Malheureusement au moment de le lui apporter « Neige noire », le roman en question a disparu.

S’en suit une très belle néanmoins mystérieuse quête de ce livre au milieu de la littérature, des auteurs amis d’Emilien Petit vers qui notre héros se tourne pour essayer de retrouver le livre référencé nulle part. De la maison d’édition « Miroir » jusqu’aux entrailles d’internet, Constantin fera tout pour retrouver le livre.

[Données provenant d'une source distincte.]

-- ==== Sys2Proof/Laws/State.lean ====
section
/-! SUPPORT. One lemma per field per update: what each named update of a record leaves in each field. -/

namespace Sys2Proof.Machine

/-! ### Framer.send -/

@[simp] theorem Framer.send_rxBuf (x : Framer) (f : List Byte) :
    (x.send f).rxBuf = x.rxBuf := rfl
@[simp] theorem Framer.send_rxCount (x : Framer) (f : List Byte) :
    (x.send f).rxCount = 0 := rfl
@[simp] theorem Framer.send_gapCount (x : Framer) (f : List Byte) :
    (x.send f).gapCount = 0 := rfl
@[simp] theorem Framer.send_txBusy (x : Framer) (f : List Byte) :
    (x.send f).txBusy = true := rfl
@[simp] theorem Framer.send_outbox (x : Framer) (f : List Byte) :
    (x.send f).outbox = some f := rfl

/-! ### Framer.endSend -/

@[simp] theorem Framer.endSend_rxBuf (x : Framer) :
    (x.endSend).rxBuf = x.rxBuf := rfl
@[simp] theorem Framer.endSend_rxCount (x : Framer) :
    (x.endSend).rxCount = x.rxCount := rfl
@[simp] theorem Framer.endSend_gapCount (x : Framer) :
    (x.endSend).gapCount = x.gapCount := rfl
@[simp] theorem Framer.endSend_txBusy (x : Framer) :
    (x.endSend).txBusy = false := rfl
@[simp] theorem Framer.endSend_outbox (x : Framer) :
    (x.endSend).outbox = x.outbox := rfl

/-! ### Controller.send -/

@[simp] theorem Controller.send_params (x : Controller) (f : List Byte) :
    (x.send f).params = x.params := rfl
@[simp] theorem Controller.send_cst (x : Controller) (f : List Byte) :
    (x.send f).cst = x.cst := rfl
@[simp] theorem Controller.send_curSlot (x : Controller) (f : List Byte) :
    (x.send f).curSlot = x.curSlot := rfl
@[simp] theorem Controller.send_curId (x : Controller) (f : List Byte) :
    (x.send f).curId = x.curId := rfl
@[simp] theorem Controller.send_attempts (x : Controller) (f : List Byte) :
    (x.send f).attempts = x.attempts := rfl
@[simp] theorem Controller.send_curCmd (x : Controller) (f : List Byte) :
    (x.send f).curCmd = x.curCmd := rfl
@[simp] theorem Controller.send_expType (x : Controller) (f : List Byte) :
    (x.send f).expType = x.expType := rfl
@[simp] theorem Controller.send_txFrame (x : Controller) (f : List Byte) :
    (x.send f).txFrame = x.txFrame := rfl
@[simp] theorem Controller.send_settleCount (x : Controller) (f : List Byte) :
    (x.send f).settleCount = x.settleCount := rfl
@[simp] theorem Controller.send_timerArmed (x : Controller) (f : List Byte) :
    (x.send f).timerArmed = x.timerArmed := rfl
@[simp] theorem Controller.send_timerCount (x : Controller) (f : List Byte) :
    (x.send f).timerCount = x.timerCount := rfl
@[simp] theorem Controller.send_now (x : Controller) (f : List Byte) :
    (x.send f).now = x.now := rfl
@[simp] theorem Controller.send_readySync (x : Controller) (f : List Byte) :
    (x.send f).readySync = x.readySync := rfl
@[simp] theorem Controller.send_readyPrev (x : Controller) (f : List Byte) :
    (x.send f).readyPrev = x.readyPrev := rfl
@[simp] theorem Controller.send_pending (x : Controller) (f : List Byte) :
    (x.send f).pending = x.pending := rfl
@[simp] theorem Controller.send_selOut (x : Controller) (f : List Byte) :
    (x.send f).selOut = x.selOut := rfl
@[simp] theorem Controller.send_registry (x : Controller) (f : List Byte) :
    (x.send f).registry = x.registry := rfl
@[simp] theorem Controller.send_nextId (x : Controller) (f : List Byte) :
    (x.send f).nextId = x.nextId := rfl
@[simp] theorem Controller.send_framer (x : Controller) (f : List Byte) :
    (x.send f).framer = x.framer.send f := rfl
@[simp] theorem Controller.send_cmdValid (x : Controller) (f : List Byte) :
    (x.send f).cmdValid = x.cmdValid := rfl
@[simp] theorem Controller.send_cmdLatched (x : Controller) (f : List Byte) :
    (x.send f).cmdLatched = x.cmdLatched := rfl
@[simp] theorem Controller.send_cmd (x : Controller) (f : List Byte) :
    (x.send f).cmd = x.cmd := rfl
@[simp] theorem Controller.send_done (x : Controller) (f : List Byte) :
    (x.send f).done = x.done := rfl
@[simp] theorem Controller.send_regEvt (x : Controller) (f : List Byte) :
    (x.send f).regEvt = x.regEvt := rfl
@[simp] theorem Controller.send_evtOvf (x : Controller) (f : List Byte) :
    (x.send f).evtOvf = x.evtOvf := rfl
@[simp] theorem Controller.send_cmdDropped (x : Controller) (f : List Byte) :
    (x.send f).cmdDropped = x.cmdDropped := rfl
@[simp] theorem Controller.send_result (x : Controller) (f : List Byte) :
    (x.send f).result = x.result := rfl
@[simp] theorem Controller.send_respLen (x : Controller) (f : List Byte) :
    (x.send f).respLen = x.respLen := rfl
@[simp] theorem Controller.send_respInfo (x : Controller) (f : List Byte) :
    (x.send f).respInfo = x.respInfo := rfl
@[simp] theorem Controller.send_regEvent (x : Controller) (f : List Byte) :
    (x.send f).regEvent = x.regEvent := rfl
@[simp] theorem Controller.send_irqEn (x : Controller) (f : List Byte) :
    (x.send f).irqEn = x.irqEn := rfl
@[simp] theorem Controller.send_mem (x : Controller) (f : List Byte) :
    (x.send f).mem = x.mem := rfl

/-! ### Controller.arm -/

@[simp] theorem Controller.arm_params (x : Controller) (n : BitVec 32) :
    (x.arm n).params = x.params := rfl
@[simp] theorem Controller.arm_cst (x : Controller) (n : BitVec 32) :
    (x.arm n).cst = x.cst := rfl
@[simp] theorem Controller.arm_curSlot (x : Controller) (n : BitVec 32) :
    (x.arm n).curSlot = x.curSlot := rfl
@[simp] theorem Controller.arm_curId (x : Controller) (n : BitVec 32) :
    (x.arm n).curId = x.curId := rfl
@[simp] theorem Controller.arm_attempts (x : Controller) (n : BitVec 32) :
    (x.arm n).attempts = x.attempts := rfl
@[simp] theorem Controller.arm_curCmd (x : Controller) (n : BitVec 32) :
    (x.arm n).curCmd = x.curCmd := rfl
@[simp] theorem Controller.arm_expType (x : Controller) (n : BitVec 32) :
    (x.arm n).expType = x.expType := rfl
@[simp] theorem Controller.arm_txFrame (x : Controller) (n : BitVec 32) :
    (x.arm n).txFrame = x.txFrame := rfl
@[simp] theorem Controller.arm_settleCount (x : Controller) (n : BitVec 32) :
    (x.arm n).settleCount = x.settleCount := rfl
@[simp] theorem Controller.arm_timerArmed (x : Controller) (n : BitVec 32) :
    (x.arm n).timerArmed = true := rfl
@[simp] theorem Controller.arm_timerCount (x : Controller) (n : BitVec 32) :
    (x.arm n).timerCount = n := rfl
@[simp] theorem Controller.arm_now (x : Controller) (n : BitVec 32) :
    (x.arm n).now = x.now := rfl
@[simp] theorem Controller.arm_readySync (x : Controller) (n : BitVec 32) :
    (x.arm n).readySync = x.readySync := rfl
@[simp] theorem Controller.arm_readyPrev (x : Controller) (n : BitVec 32) :
    (x.arm n).readyPrev = x.readyPrev := rfl
@[simp] theorem Controller.arm_pending (x : Controller) (n : BitVec 32) :
    (x.arm n).pending = x.pending := rfl
@[simp] theorem Controller.arm_selOut (x : Controller) (n : BitVec 32) :
    (x.arm n).selOut = x.selOut := rfl
@[simp] theorem Controller.arm_registry (x : Controller) (n : BitVec 32) :
    (x.arm n).registry = x.registry := rfl
@[simp] theorem Controller.arm_nextId (x : Controller) (n : BitVec 32) :
    (x.arm n).nextId = x.nextId := rfl
@[simp] theorem Controller.arm_framer (x : Controller) (n : BitVec 32) :
    (x.arm n).framer = x.framer := rfl
@[simp] theorem Controller.arm_cmdValid (x : Controller) (n : BitVec 32) :
    (x.arm n).cmdValid = x.cmdValid := rfl
@[simp] theorem Controller.arm_cmdLatched (x : Controller) (n : BitVec 32) :
    (x.arm n).cmdLatched = x.cmdLatched := rfl
@[simp] theorem Controller.arm_cmd (x : Controller) (n : BitVec 32) :
    (x.arm n).cmd = x.cmd := rfl
@[simp] theorem Controller.arm_done (x : Controller) (n : BitVec 32) :
    (x.arm n).done = x.done := rfl
@[simp] theorem Controller.arm_regEvt (x : Controller) (n : BitVec 32) :
    (x.arm n).regEvt = x.regEvt := rfl
@[simp] theorem Controller.arm_evtOvf (x : Controller) (n : BitVec 32) :
    (x.arm n).evtOvf = x.evtOvf := rfl
@[simp] theorem Controller.arm_cmdDropped (x : Controller) (n : BitVec 32) :
    (x.arm n).cmdDropped = x.cmdDropped := rfl
@[simp] theorem Controller.arm_result (x : Controller) (n : BitVec 32) :
    (x.arm n).result = x.result := rfl
@[simp] theorem Controller.arm_respLen (x : Controller) (n : BitVec 32) :
    (x.arm n).respLen = x.respLen := rfl
@[simp] theorem Controller.arm_respInfo (x : Controller) (n : BitVec 32) :
    (x.arm n).respInfo = x.respInfo := rfl
@[simp] theorem Controller.arm_regEvent (x : Controller) (n : BitVec 32) :
    (x.arm n).regEvent = x.regEvent := rfl
@[simp] theorem Controller.arm_irqEn (x : Controller) (n : BitVec 32) :
    (x.arm n).irqEn = x.irqEn := rfl
@[simp] theorem Controller.arm_mem (x : Controller) (n : BitVec 32) :
    (x.arm n).mem = x.mem := rfl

« Je suis porté par une rationalité que ne se satisfait pas de l’irrésolu. »

Embarqué dans une fausse en quête (pardonnez le jeu de mots) si ce n’est peut-être celle de soi, Colombe Boncenne pousse le lecteur au questionnement, à la remise en question.

On cherche « neige noire » aux éditions « Miroirs », un roman qui disparaît pour le présenter à une maîtresse qui a des airs d’Arlésienne…c’est troublant et je l’ai souvent comparé au négatif/positif d’une photo en noir et blanc (madame a l’esprit fertile me direz-vous peut-être).

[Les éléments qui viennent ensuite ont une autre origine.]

-- ==== Sys2Proof/Tests/Slice0.lean ====
section
/-! SUPPORT. The tests: ill-formed terms the checks refuse, words written out from the spec's encodings, one-step tests
of every instruction with the expected values of 95_test_vectors.md (the vector is named in each docstring), and a
witness for every statement that has hypotheses. -/

namespace Sys2Proof.Tests

set_option Elab.async false

open Sys2Proof Sys2Proof.Machine

/-! ### Small states -/

/-- The frame with the given first bytes, zeros up to byte 254, and the given CRC byte (30_encoding.md rule R145). -/
def frame (head : List Byte) (crc : Byte) : List Byte := head ++ List.replicate (255 - head.length) 0x00 ++ [crc]

/-- The body with the given first bytes. -/
def body (head : List Byte) : List Byte := head ++ List.replicate (252 - head.length) 0x00

/-- A body whose last padding byte is 0x01. -/
def badBody : List Byte := List.replicate 251 0x00 ++ [0x01]

/-- F-ACK of 95_test_vectors.md section 0.1. -/
def fAck : List Byte := frame [0x01, 0x00, 0x04] 0x6A

/-- F-INIT1. -/
def fInit1 : List Byte := frame [0x01, 0xFF, 0x03, 0x01] 0x65

/-- F-ERR1, F-ERR2, F-ERR3 and F-ERR4. -/
def fErr : Nat → List Byte
  | 1 => frame [0x01, 0x00, 0x05, 0x01] 0x42
  | 2 => frame [0x01, 0x00, 0x05, 0x02] 0x56
  | 3 => frame [0x01, 0x00, 0x05, 0x03] 0xA7
  | _ => frame [0x01, 0x00, 0x05, 0x04] 0x7E

/-- A board in a state of its state machine. -/
def board (est : EState) (id : Byte) (sel : Bool) : Extension :=
  { Extension.reset Params.vectors sel [] [] with est := est, extId := id, readyOut := decide (est ≠ .registered) }

/-- REG(1) with SEL released. -/
def reg1 : Extension := board .registered 0x01 false

/-- REG(1) with SEL asserted. -/
def reg1Sel : Extension := board .registered 0x01 true

/-- SELECTED. -/
def selected : Extension := board .selected 0x00 true

/-- The bus after reset with the board `e` in slot 0, where the step is in progress. -/
def atBoard (e : Extension) : State := { State.reset.setBoard 0 e with active := .slot 0 }

/-- The Controller after reset with `rec_status[1]` = REGISTERED, `next_id` = 2 and `NOW` = 0x100 (95_test_vectors.md
section 10). -/
def ctrl : Controller :=
  { State.reset.ctrl.setRecord 0x01 { status := .registered, last := 0 } with nextId := 0x02, now := 0x100 }

/-- `ctrl` in CMD_WAIT for the command word `w`, awaiting the type `exp` from the target of `w`. -/
def waiting (w : Word) (exp : Byte) : Controller :=
  { ctrl with cst := .cmdWait, curCmd := w, curId := targetOf w, expType := exp, timerArmed := true, timerCount := 7 }

/-- A Controller in REG_WAIT for slot 0 and ID 1 (vector G6). -/
def registering : Controller :=
  { State.reset.ctrl.setRecord 0x01 { status := .registering, last := 0 } with
    nextId := 0x02, now := 5, cst := .regWait, curId := 0x01, selOut := 1, timerArmed := true, timerCount := 100
    txFrame := fInit1 }

/-- The bus after reset with the Controller `c`, where the step is in progress. -/
def atCtrl (c : Controller) : State := { State.reset with ctrl := c, active := .controller }

/-- The state a step answers. -/
def nextOf : Host.Outcome State Fault Refusal → Option State
  | .next s => some s
  | .fault _ => none
  | .refused _ => none

/-- The board in slot 0 after a step. -/
def boardAfter (o : Host.Outcome State Fault Refusal) : Option Extension := (nextOf o).bind (fun s => s.board 0)

/-- The Controller after a step. -/
def ctrlAfter (o : Host.Outcome State Fault Refusal) : Option Controller := (nextOf o).map (fun s => s.ctrl)

/-- The result of a framer operation after a step. -/
def resultAfter (o : Host.Outcome State Fault Refusal) : Option FramerResult := (nextOf o).bind (fun s => s.framerResult)

/-- What the host reads of STATUS, and the frame that was sent, after a command word ran. -/
def ran (w : Word) (c : Controller) : Option (Word × Option (List Byte)) :=
  (ctrlAfter (exec (decodeCommand w) (atCtrl { c with curCmd := w }))).map (fun t => (t.statusWord, t.framer.outbox))

/-! ### Ill-formed terms -/

theorem test_frame_body_of_251_bytes_refused :
    (Instr.initProbe 0xFF (zeros 251)).wellFormed = false ∧ (Instr.initProbeResponse 0 (zeros 251)).wellFormed = false ∧
    (Instr.init 0xFF (zeros 251)).wellFormed = false ∧ (Instr.acknowledge 0 (zeros 251)).wellFormed = false ∧
    (Instr.error 0 (zeros 251)).wellFormed = false ∧ (Instr.restart 0 (zeros 251)).wellFormed = false ∧
    (Instr.configure 1 (zeros 251)).wellFormed = false ∧ (Instr.metrics 1 (zeros 251)).wellFormed = false ∧
    (Instr.metricsResponse 0 (zeros 251)).wellFormed = false ∧
    (Instr.configureOptions 1 (zeros 251)).wellFormed = false ∧
    (Instr.configureOptionsResponse 0 (zeros 251)).wellFormed = false := by decide +kernel

theorem test_frame_body_of_253_bytes_refused :
    (Instr.unassigned00 0 (zeros 253)).wellFormed = false ∧ (Instr.unassigned0C 0 0 (zeros 253)).wellFormed = false ∧
    (Instr.unassigned10 0 0 (zeros 253)).wellFormed = false ∧ (Instr.unassigned20 0 0 (zeros 253)).wellFormed = false ∧
    (Instr.unassigned40 0 0 (zeros 253)).wellFormed = false ∧
    (Instr.unassigned80 0 0 (zeros 253)).wellFormed = false := by decide +kernel

theorem test_decode_operand_of_257_bytes_refused : (Instr.decode (zeros 257)).wellFormed = false := by decide +kernel

theorem test_parse_operand_of_251_bytes_refused :
    (Instr.parse .acknowledge (zeros 251)).wellFormed = false := by decide +kernel

theorem test_init_payload_id_refused :
    (Payload.init 0x00).wellFormed = false ∧ (Payload.init 0xFF).wellFormed = false := by decide

theorem test_probe_response_payload_refused :
    (Payload.initProbeResponse 0x02 0x01).wellFormed = false ∧
    (Payload.initProbeResponse 0x01 0x00).wellFormed = false ∧
    (Payload.initProbeResponse 0x01 0xFF).wellFormed = false ∧
    (Payload.initProbeResponse 0x00 0x5A).wellFormed = false := by decide

theorem test_blob_of_252_bytes_refused :
    (Payload.configure (zeros 252)).wellFormed = false ∧ (Payload.metricsResponse (zeros 252)).wellFormed = false ∧
    (Payload.configureOptionsResponse (zeros 252)).wellFormed = false := by decide +kernel

theorem test_parameters_refused :
    ¬ { Params.vectors with tTimeout := 0 }.ok ∧ ¬ { Params.vectors with nslots := 0 }.ok ∧
    ¬ { Params.vectors with nslots := 33 }.ok ∧ ¬ { Params.vectors with tGap := 0 }.ok := by decide

/-! ### Decoding: the frames of 95_test_vectors.md section 0.1 -/

/-- F-PROBE -/
theorem test_decode_initProbe : decode Params.vectors (.frame (frame [0x01, 0xFF, 0x01] 0x21)) =
    .ok (.initProbe 0xFF (body [])) := by decide +kernel

/-- F-IPR1-2 -/
theorem test_decode_initProbeResponse :
    decode Params.vectors (.frame (frame [0x01, 0x00, 0x02, 0x01, 0x02] 0xD7)) =
    .ok (.initProbeResponse 0x00 (body [0x01, 0x02])) := by decide +kernel

/-- F-INIT1 -/
theorem test_decode_init : decode Params.vectors (.frame (frame [0x01, 0xFF, 0x03, 0x01] 0x65)) =
    .ok (.init 0xFF (body [0x01])) := by decide +kernel

/-- F-ACK -/
theorem test_decode_acknowledge : decode Params.vectors (.frame (frame [0x01, 0x00, 0x04] 0x6A)) =
    .ok (.acknowledge 0x00 (body [])) := by decide +kernel

/-- F-ERR4 -/
theorem test_decode_error : decode Params.vectors (.frame (frame [0x01, 0x00, 0x05, 0x04] 0x7E)) =
    .ok (.error 0x00 (body [0x04])) := by decide +kernel

/-- F-RST-02 -/
theorem test_decode_restart : decode Params.vectors (.frame (frame [0x01, 0x02, 0x06] 0xDD)) =
    .ok (.restart 0x02 (body [])) := by decide +kernel

/-- F-CFG-112233-02 -/
theorem test_decode_configure :
    decode Params.vectors (.frame (frame [0x01, 0x02, 0x07, 0x03, 0x11, 0x22, 0x33] 0xEC)) =
    .ok (.configure 0x02 (body [0x03, 0x11, 0x22, 0x33])) := by decide +kernel

/-- F-MET-03 -/
theorem test_decode_metrics : decode Params.vectors (.frame (frame [0x01, 0x03, 0x08] 0xDE)) =
    .ok (.metrics 0x03 (body [])) := by decide +kernel

/-- F-MR-AABB -/
theorem test_decode_metricsResponse :
    decode Params.vectors (.frame (frame [0x01, 0x00, 0x09, 0x02, 0xAA, 0xBB] 0x24)) =
    .ok (.metricsResponse 0x00 (body [0x02, 0xAA, 0xBB])) := by decide +kernel

/-- F-CO-01 -/
theorem test_decode_configureOptions : decode Params.vectors (.frame (frame [0x01, 0x01, 0x0A] 0x69)) =
    .ok (.configureOptions 0x01 (body [])) := by decide +kernel

/-- F-COR-5A -/
theorem test_decode_configureOptionsResponse :
    decode Params.vectors (.frame (frame [0x01, 0x00, 0x0B, 0x01, 0x5A] 0xC8)) =
    .ok (.configureOptionsResponse 0x00 (body [0x01, 0x5A])) := by decide +kernel

/-- F-T00-01 -/
theorem test_decode_unassigned00 : decode Params.vectors (.frame (frame [0x01, 0x01, 0x00] 0x06)) =
    .ok (.unassigned00 0x01 (body [])) := by decide +kernel

/-- F-T0C-03 -/
theorem test_decode_unassigned0C : decode Params.vectors (.frame (frame [0x01, 0x03, 0x0C] 0xB3)) =
    .ok (.unassigned0C 0b00 0x03 (body [])) := by decide +kernel

/-- The CRC byte of this frame and the next two is that of 40_framer_crc.md rule R170, computed outside Lean. -/
theorem test_decode_unassigned10 : decode Params.vectors (.frame (frame [0x01, 0x01, 0x1A] 0xDA)) =
    .ok (.unassigned10 0xA 0x01 (body [])) := by decide +kernel

theorem test_decode_unassigned20 : decode Params.vectors (.frame (frame [0x01, 0x01, 0x35] 0x60)) =
    .ok (.unassigned20 0x15 0x01 (body [])) := by decide +kernel

theorem test_decode_unassigned40 : decode Params.vectors (.frame (frame [0x01, 0x01, 0x6B] 0x13)) =
    .ok (.unassigned40 0x2B 0x01 (body [])) := by decide +kernel

/-- F-TFF-01 -/
theorem test_decode_unassigned80 : decode Params.vectors (.frame (frame [0x01, 0x01, 0xFF] 0x4E)) =
    .ok (.unassigned80 0x7F 0x01 (body [])) := by decide +kernel

/-! ### Decoding: command words (30_encoding.md rules R150..R152; 95_test_vectors.md section 10) -/

/-- C1 and C15 -/
theorem test_decode_cmdMetrics : decodeCommand 0x00000101 = .cmdMetrics 0x01 0x00 0x00 ∧
    decodeCommand 0xAB000101 = .cmdMetrics 0x01 0x00 0xAB := by decide

/-- C16 -/
theorem test_decode_cmdConfigure : decodeCommand 0x00030102 = .cmdConfigure 0x01 0x03 0x00 := by decide

/-- C23 -/
theorem test_decode_cmdConfigOptions : decodeCommand 0x00000103 = .cmdConfigOptions 0x01 0x00 0x00 := by decide

/-- C30 -/
theorem test_decode_cmdRestart : decodeCommand 0x0000FF04 = .cmdRestart 0xFF 0x00 0x00 := by decide

/-- C33 -/
theorem test_decode_cmdProbe : decodeCommand 0x00000205 = .cmdProbe 0x02 0x00 0x00 := by decide

/-- C39 -/
theorem test_decode_cmdResetRegistry : decodeCommand 0x00000006 = .cmdResetRegistry 0x00 0x00 0x00 := by decide

/-- C40 and rule R322 -/
theorem test_decode_reserved :
    decodeCommand 0x00000000 = .reserved00 0x00 0x00 0x00 ∧ decodeCommand 0x00000107 = .reserved07 0x01 0x00 0x00 ∧
    decodeCommand 0x0000000D = .reserved08 0b101 0x00 0x00 0x00 ∧
    decodeCommand 0x0000001A = .reserved10 0xA 0x00 0x00 0x00 ∧
    decodeCommand 0x00000035 = .reserved20 0x15 0x00 0x00 0x00 ∧
    decodeCommand 0x0000006B = .reserved40 0x2B 0x00 0x00 0x00 ∧
    decodeCommand 0x000000FF = .reserved80 0x7F 0x00 0x00 0x00 := by decide

/-! ### Decoding: the words of the opcode table, and what the step runs first -/

/-- A frame row gives the type byte, a command row the command word. -/
theorem test_table_words :
    decodeTableWord 8 0x04 = some (.acknowledge 0x00 (body [])) ∧
    decodeTableWord 8 0x10 = some (.unassigned10 0 0x00 (body [])) ∧
    decodeTableWord 32 0x00000006 = some (.cmdResetRegistry 0x00 0x00 0x00) := by decide +kernel

/-- A frame placed for the step is the one the step runs: the first byte of its receive buffer and its last byte. -/
theorem test_placed_frame_is_received :
    let s := State.reset.withFetchWord 8 0x04
    s.ctrl.framer.rxCount = 255 ∧ Memory.readBytes s.ctrl.framer.rxBuf 0 3 = [0x01, 0x00, 0x04] ∧
    s.inputs = [[.rxByte .controller 0x6A]] ∧ (nextOf (step s)).map (fun t => t.ctrl.framer.rxCount) = some 0 := by
  decide +kernel

/-- A command placed for the step is issued, started and completed in it (vectors C40, C45). -/
theorem test_placed_command_runs :
    (nextOf (step (State.reset.withFetchWord 32 0x00000007))).map (fun t => (t.ctrl.statusWord, t.ctrl.curCmd)) =
    some (0x00000602, 0x00000007) := by decide +kernel

/-! ### The framer operations (40_framer_crc.md; 95_test_vectors.md sections 2, 3, 4, 6) -/

/-- V-CRC-9, V-CRC-4 -/
theorem test_crc8 :
    resultAfter (exec (.crc8 [0x31, 0x32, 0x33, 0x34, 0x35, 0x36, 0x37, 0x38, 0x39]) State.reset) =
      some (.crc 0xF4) ∧
    resultAfter (exec (.crc8 [0x80]) State.reset) = some (.crc 0x89) := by decide

/-- N2, N9 -/
theorem test_encode :
    resultAfter (exec (.encode 0x00 (.initProbeResponse 0x00 0x5A)) State.reset) =
      some (.frame (frame [0x01, 0x00, 0x02] 0xB2)) ∧
    resultAfter (exec (.encode 0x01 (.configure [0x11, 0x22, 0x33])) State.reset) =
      some (.frame (frame [0x01, 0x01, 0x07, 0x03, 0x11, 0x22, 0x33] 0xEF)) := by decide +kernel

« L’eau tiède est imbuvable. Soyez glacé ou brûlant, pas tiède. »

Lecteur, écrivain, on tourne les pages en changeant de place parfois et on se demande où on va mais on y va le coeur léger et curieux de découvrir la suite. On referme le livre avec le sentiment d’une réelle réussite pour ce premier roman.

Colombe Boncenne a réussi le pari de nous emporter dans les rouages d’un milieu qu’elle connait bien, celui de l’édition et de réaliser un livre original dont le style promet un bel avenir.

Chouette découverte pour ce 5ème livre des 68 premières fois éditions 2016.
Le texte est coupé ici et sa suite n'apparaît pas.